Viale della Primavera, 319/B - Roma      +39 348 450 5864

Caricamento Eventi
  • Questo evento è passato.

America America, le poesie, le canzoni, il sogno.

febbraio 16 @ 19:30 - 23:00

Venerdi 16 Febbraio ore 19:30

Altra tappa degli incontri

‘Letture al casale’ 

Con il contributo di Pasquale Grella e Piero Brega

 

Serata dedicata alla storia della controcultura americana di forte stampo antiautoritario e libertario.

Ad apertura della serata un filmato sul Living Theatre che nel 1980 si insediò a 100celle e organizzò molte performance in piazze e strade di 100celle, Don Bosco e Quarticciolo.

A seguire letture dal numero della rivista “A/parte”, dalla quale si estrarranno alcune voci dei poeti americani presenti al festival internazionale dei poeti di Castel Porziano, Ginzberg, Corso,Ferlinghetti.

Dopo una pausa aperitivo/ cena


Ore 21:00
TRIBUTO A DYLAN

 

PIERO BREGA accompagnato da
LUDOVICO PICCININI presentano

DYLAN DA QUI
(I believe the songs)

E’ un’evocazione di Dylan visto da qui. Nato da un ricordo giovanile e poi, con interruzioni, qualche decennio di interesse artistico. Continuato in una cantina come esperimento e scommessa musicale, ecco questa performance, spettacolo, questa roba
è musica e racconto di un lungo rapporto con le canzoni di Bob Dylan, da “Freewheeling” ad oggi. Canzoni scelte dal suo sterminato repertorio. Tre tradotte in italiano. Per le altre qualche parola sul significato e il contesto attraverso citazioni, cronache e aneddoti.

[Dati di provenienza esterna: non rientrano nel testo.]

/-- The notices of LINE RESET keep every port within its bounds. -/
theorem resetNotices_portsBounded {s : State} (freed : List (Handle × Word32)) (h : s.portsBounded) :
    (resetNotices freed s).portsBounded := by
  have emptied : ∀ x : PortState, x.bounded → x.emptied.bounded := fun x ⟨h1, _, h3⟩ => ⟨h1, Nat.zero_le _, h3⟩
  refine (foldl_quiet (w := .tunnel) id (f := fun s (x : Handle × Word32) => post .order (.orderFreed x.1 x.2 .cancelled) s)
    (fun s x => post_quiet s _ _) freed _).ports ?_
  refine (foldl_quiet (w := .tunnel) id (f := fun s p => post p .lineReset s)
    (fun s p => post_quiet s _ _) [Port.order, .load, .engine, .pack] _).ports fun p => ?_
  cases p
  · exact emptied _ (h .order)
  · exact emptied _ (h .load)
  · exact emptied _ (h .engine)
  · exact emptied _ (h .pack)

theorem clearLine_portsBounded {s : State} (h : s.portsBounded) : (clearLine s).portsBounded := by
  have e := clearedBooks_eq s
  rw [clearLine_eq_resetRest]
  generalize clearedBooks s = r at e ⊢
  refine resetNotices_portsBounded _ fun p => ?_
  change (r.state.ports.get p).bounded
  rw [e]
  exact h p

theorem returnCancelling_quiet {w : Holder} (L : List OrderNo) (r : Returned) :
    Quiet w r.state (L.foldl returnCancelling r).state := by
  refine foldl_quiet Returned.state (fun r i => ?_) L r
  unfold returnCancelling
  split
  · split
    · exact returnDescriptor_quiet _ i
    · exact .refl _
  · exact .refl _

/-- The books LINE RESET leaves keep the counters' ranges and the staged artworks. -/
theorem clearedBooks_quiet {w : Holder} (s : State) : Quiet w (resetLines (resetUnits s)) (clearedBooks s).state := by
  unfold clearedBooks resetOrders
  exact returnCancelling_quiet _ { state := resetLines (resetUnits s), freed := [] }

end Sys2Proof.Machine
end

section
/-! Power-on: every table's value, and every invariant of the part. -/

namespace Sys2Proof.Machine

@[simp] theorem Ring.initial_platen (p : PlatenNo) :
    tget Ring.initial.platens p = { sizeClass := .adult, enabled := true, unit := none, position := p } := by
  simp [Ring.initial]

@[simp] theorem Tunnel.initial_zone (z : ZoneNo) : tget Tunnel.initial.zones z = .initial := by simp [Tunnel.initial]

section
variable (straps : Straps) (l : List Instr)

/-- The part right after power-on, with the commands that wait. -/
def powered : State := { State.powerOn straps with pending := l }

@[simp] theorem powered_ring : (powered straps l).ring = .initial := rfl
@[simp] theorem powered_book : (powered straps l).book = .initial := rfl
@[simp] theorem powered_load : (powered straps l).load = .initial := rfl
@[simp] theorem powered_pretreat : (powered straps l).pretreat = .initial := rfl
@[simp] theorem powered_bar : (powered straps l).bar = .initial := rfl
@[simp] theorem powered_print : (powered straps l).print = .initial := rfl
@[simp] theorem powered_tunnel : (powered straps l).tunnel = .initial := rfl
@[simp] theorem powered_pack : (powered straps l).pack = .initial := rfl
@[simp] theorem powered_artworks : (powered straps l).artworks = Vector.replicate 64 .empty := rfl
@[simp] theorem powered_units :
    (powered straps l).units = Vector.replicate 40 { generation := 1, shirt := none } := rfl

@[simp] theorem powered_shirt (u : UnitNo) : (powered straps l).shirt u = none := by simp [State.shirt]

@[simp] theorem powered_generation (u : UnitNo) : (powered straps l).generation u = 1 := by simp [State.generation]

@[simp] theorem powered_order (i : OrderNo) : (powered straps l).order i = none := by simp [State.order, OrderBook.initial]

@[simp] theorem powered_handleOf (i : OrderNo) : (powered straps l).handleOf i = { generation := 1, index := i } := by
  simp [State.handleOf, OrderBook.initial]

@[simp] theorem powered_line (n : LineNo) : (powered straps l).line n = none := by simp [State.line, OrderBook.initial]

theorem powered_port (p : Port) : ∃ rate, (powered straps l).port p = .initial rate := by
  cases p <;> exact ⟨_, rfl⟩

/-! ### The invariants -/

theorem powered_ringSound : (powered straps l).ringSound :=
  ⟨⟨by simp [Ring.initial], by simp [Ring.initial], by simp [Ring.initial]⟩, 0, fun p => by simp⟩

theorem powered_portsBounded : (powered straps l).portsBounded := fun p => by
  obtain ⟨rate, h⟩ := powered_port straps l p
  rw [h]
  exact ⟨Nat.zero_le _, Nat.zero_le _, Nat.zero_le _⟩

theorem powered_tunnelSound : (powered straps l).tunnelSound :=
  ⟨Nat.zero_le _, Nat.zero_le _, fun z => by simp [Zone.sound, Zone.initial], (by decide : CureProfile.initial.inRange = true), Nat.zero_le _, by
    simp [Tunnel.initial, Config.readyTicks]⟩

theorem powered_transferFollows : (powered straps l).transferFollows := by
  simp [State.transferFollows, Tunnel.initial]

theorem powered_exposuresBounded : (powered straps l).exposuresBounded := by simp [State.exposuresBounded]

theorem powered_tablesInRange : (powered straps l).tablesInRange :=
  ⟨fun c => by simp [LoadStation.initial], (by decide : 96 ≤ 255), (by decide : 3 ≤ 7), fun f => by simp [Pretreat.initial], Nat.zero_le _,
    (by decide : Bar.initial.settings.inRange = true), (by decide : 8000 ∈ [2000, 4000, 8000, 16000]), Nat.zero_le _, Nat.zero_le _, Nat.zero_le _⟩

theorem powered_countersInRange : (powered straps l).countersInRange := by
  simp [State.countersInRange, OrderBook.initial, Config.unitGenerationMax, Config.orderGenerationMax, Config.sequenceMax]

theorem powered_activeListed : (powered straps l).activeListed := by
  simp [State.activeListed, OrderBook.initial]

theorem powered_placed : (powered straps l).placed := by
  simp [State.placed, State.queued, Tunnel.initial, Pack.initial, Ring.initial]

theorem powered_countsAgree : (powered straps l).countsAgree := by
  simp [State.countsAgree, State.linesOwned, State.unitsOwned, State.linesNaming, Artwork.empty]

theorem powered_pipelineSound : (powered straps l).pipelineSound :=
  ⟨(powered_ringSound straps l).1, by simp [Print.initial, Ring.initial]⟩

theorem stagedCount_of_none {s : State} (h : ∀ a, (tget s.artworks a).staged = false) : stagedCount s = 0 := by
  simp [stagedCount, countOf, h]

theorem powered_stagedCount : stagedCount (powered straps l) ≤ 16 := by
  rw [stagedCount_of_none fun a => by simp [Artwork.empty]]; omega

theorem powered_binsOwned : (powered straps l).binsOwned := by simp [State.binsOwned, Pack.initial]

theorem powered_shelfAged : (powered straps l).shelfAged := by simp [State.shelfAged, Pack.initial]

theorem powered_clearSound : (powered straps l).bar.clearSound := fun h => nomatch h

end

/-- Settles O2: reset is a power-on. -/
theorem invariantsHoldAtReset : Obligations.InvariantsHoldAtReset :=
  ⟨powered_ringSound _ [], powered_portsBounded _ [], powered_tunnelSound _ [], powered_exposuresBounded _ [],
    powered_tablesInRange _ [], powered_countersInRange _ [], powered_activeListed _ [], powered_placed _ [],
    powered_countsAgree _ [], powered_pipelineSound _ [], powered_stagedCount _ [], powered_binsOwned _ [],
    powered_shelfAged _ [], rfl, powered_transferFollows _ []⟩

/-- Settles O3, table by table. -/
theorem powerOnInitialValues : Obligations.PowerOnInitialValues := by
  intro straps s
  refine ⟨powered straps s.pending, rfl, ?_⟩
  refine ⟨rfl, rfl, fun p => by simp, rfl, rfl, rfl, rfl, rfl, fun u => by simp, fun i => by simp, fun n => by simp,
    rfl, rfl, fun a => by simp [Artwork.empty], fun c => by simp [LoadStation.initial],
    fun z => by simp [LoadStation.initial], rfl, rfl, fun f => by simp [Pretreat.initial], rfl, rfl, rfl, rfl, rfl, rfl,
    rfl, rfl, rfl, rfl, rfl, rfl, rfl, fun z => by simp [Bar.initial], rfl, rfl, rfl, rfl, rfl, rfl,
    fun z => by simp [Tunnel.initial, CureProfile.initial], rfl, rfl, rfl, rfl, rfl,
    fun f => by simp [Tunnel.initial, CureProfile.initial], fun f => by simp [Tunnel.initial, CureProfile.initial],
    rfl, rfl, rfl, rfl, rfl, rfl, rfl, fun z => by simp [Zone.initial], rfl, fun b => by simp [Pack.initial],
    fun sl => by simp [Pack.initial], rfl, fun st => by cases st <;> rfl, fun p => ?port, rfl, rfl, rfl, rfl, rfl⟩
  case port =>
    obtain ⟨rate, h⟩ := powered_port straps s.pending p
    rw [h]
    exact ⟨rfl, rfl, rfl, rfl, rfl⟩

Piero Brega – canto, chitarra, armonica – Cantastorie, songwriter, interprete della canzone di tradizione orale del centro Italia, dylaniano
Ludovico Piccinini – Chitarra – strumentista eccelso dal classico al blues e filosofo dylaniano

Le canzoni: Blowing in the wind, Mr tambourine man, It’s all over now baby blue, Don’t think twice it’s all right, Desolation row (tradotta), Chimes of freedom (tradotta), When the deal goes down, My back pages, Working man blues #2, Make you feel my love, Masters of war, A hard rain is gonna fall, Man in the long black coat, Ring them bells, Sad eyed lady of the lowlands (tradotta), To Ramona.

Nato come folksinger dal suo primo affacciarsi a NY nel 61, sentirà poi sempre più andargli stretto il ruolo di cantante di protesta, il lasciapassare fino al festival folk di Newport. Ma sempre li nel 65 si presenta come front man di un gruppo rock passando dalla musica acustica all’elettrica, dai festival studenteschi allo showbiz, ricevendo in cambio un’accusa di tradimento dal mondo del folk e da molti suoi fans. ”Giuda !” Qualcuno grida poco dopo ad un concerto a Londra. Dylan risponde “Sei un bugiardo” e chiede alla band di suonare più forte il brano scandalo che è “Like a rolling stone.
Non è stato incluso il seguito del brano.